En la Navidad de 1997 confluyeron varias circunstancias, porque por un lado mi incursión universitaria no estaba teniendo demasiado éxito, y por otro lado me seguía apasionando el sistema MSX, lo cual resulta curioso porque en la Universidad Politécnica había iniciado precisamente la ingeniería técnica de sistemas, pero claro, no utilizaban el MSX como plataforma, ¡cachis!

Así las cosas rebobino un poco más y me situo en verano de 1997, en esas fechas comencé la aventura de conducir, y la verdad, era un todo un alumno aventajado debido a que mi primera experiencia en embragues y marchas me la dio mi padre muchísimos años antes con una furgoneta Ebro F350. Para que os hagáis una idea:  por entonces tenía que utilizar unas cuñas de madera para alcanzar a pisar los pedales, y ya después de esa “primera vez” (en un descampado), practiqué muchísimo con un Talbot Solara y finalmente un Renault 21 Nevada, siempre en zonas ajenas al tráfico y sin peatones de por medio. Tan sólo me tuve que preocupar por el teórico y la verdad, me resultó sencillísimo, tanto es así que llegó un punto en que hasta superaba los “test” de nivel máximo, con lo cual en la DGT me ventilé con un 0-0 el examen teórico, vamos, que no me equivoqué en nada.

Superado el teórico llegaba el “hueso”, y nada más comenzar las clases prácticas el profe me dijo que iba demasiado rápido, que no tuviese tanta confianza, que… ¡a la porra!, al final me dejó ir como me daba la gana y me recomendó presentarme al práctico mucho antes de lo habitual, así que nada más llegar septiembre superé el práctico sin una sola observación del examinador, y antes de octubre ya tenía en mis manos la “licencia para matar” 😀

En un verano y tras apenas 100.000 pelas gastadas ya tenía un carnet de cartón rosado que tenía muchísimas ganas de estrenar, tanto es así que quedé con 2ndF (los del Xtory) en su casa de Hortaleza y aún sin tener carnet saqué el coche del garaje y me fui a la autoescuela a recogerlo (!!), y sin copiloto ni nada, sin haber recorrido por mi cuenta nunca la ciudad (en coche) me fui a la M-30 y posteriormente M-40 en medio de la hora punta, vamos, que alguno todavía cantará eso de “ole mis cojones”, y hoy, 340.000 km después, aún no tengo coche en propiedad y sigo sin haber sufrido percance alguno que tenga cierta seriedad, por eso me lancé a realizar un análisis de los fundamentales del tráfico (ver Atasco, la palabra maldita).
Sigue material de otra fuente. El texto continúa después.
-- ==== Sys2Proof/Machine/Transform.lean ====
section
/-! DEFINITION. The block transform ENC and DEC (spec/41_block_transform.md R60, R61). -/

namespace Sys2Proof.Machine

/-- ENC: TXT[k] <- FWD_ROM[digit_k(WORD)] for k in 0..4; WORD is not changed, and no error is possible (R60). -/
def execEnc (s : State) : Host.Outcome State Fault Refusal :=
  ok (s.setText (fun k => fwdRom (digit s.block.word k)))

/-- DEC: the lowest-index character that is not in the alphabet raises InvalidCharacter with its index and code and
leaves WORD unchanged; else WORD <- the 32-bit accumulation of the digits, which wraps (R61, R63). -/
def execDec (s : State) : Host.Outcome State Fault Refusal :=
  match firstInvalid s.block.txt with
  | some j => raise .invalidCharacter (BitVec.ofNat 3 j.val) (s.block.txt j) s
  | none => ok (s.setWord (decodeAccumulate s.block.txt))

end Sys2Proof.Machine
end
Regresemos a lo que íbamos narrando antes de la irrupción de mi carnet de conducir. Meses después llegaba Barcelona y su famosa RU nuevamente, y aquí tuve la aventura de mi vida porque no teníamos coche alguno y se me ocurrió para poder ir el alquilar un coche, así que me dirán ustedes y con razón: “con 18 años y una “L” no te alquilan el coche ni de coña”… pero tranquilicense, que hay soluciones para todo, ya que un amigo de los 2ndF tenía carnet desde hacía unos cuantos años y no le importaba hacer de conductor principal, y el fleco que faltaba, que era tener una tarjeta de crédito, lo resolvimos cogiendo literalmente en brazos a la madre de los 2ndF y su VISA, la llevamos al aeropuerto y alquilamos un estupendo Fiat Punto.

Bien, con Fiat Punto recuerdo que dejamos el coche de mi padre en casa y partimos a Barcelona con idea de hacer noche en la “Fumen” (hostal Lumen, en Barcelona, se denominaba “Fumen” por ser refugio de porreros), agarrense los “machos” que ahora llega la salida de Madrid, el amigo que puso el carnet no tenía muchas ganas de enfrentarse al tráfico madrileño y cuando cogí el Punto y su motor gasolina (estaba acostumbrado al diesel) me quedé un poco sorprendido porque no oía el motor, no sentía las mismas sensaciones al embragar y costó dos caladas y una expresión poco tranquilizadora: “¿dónde está el freno?”, para salir a Barcelona y llegar sin novedad, allí presentamos el MMSX y ya definitivamente nos hicimos conocidos entre la escena de MSX.

Y a la vuelta recuerdo una niebla enorme, 80 Km/h, mi L sin poner, todos fumando porros (menos yo, nunca los probé) y el humo saliendo por las ventanillas de atrás. Nos llega a pillar la benemérita y creo que ahora mismo no estaría organizando la RetroMadrid. Por fortuna estas experiencias adolescentes son lo que son, y esas locuras que cometimos nos sirven además de para reirnos con los amigos, también para aprender lecciones vitales y ser conscientes de nuestros límites.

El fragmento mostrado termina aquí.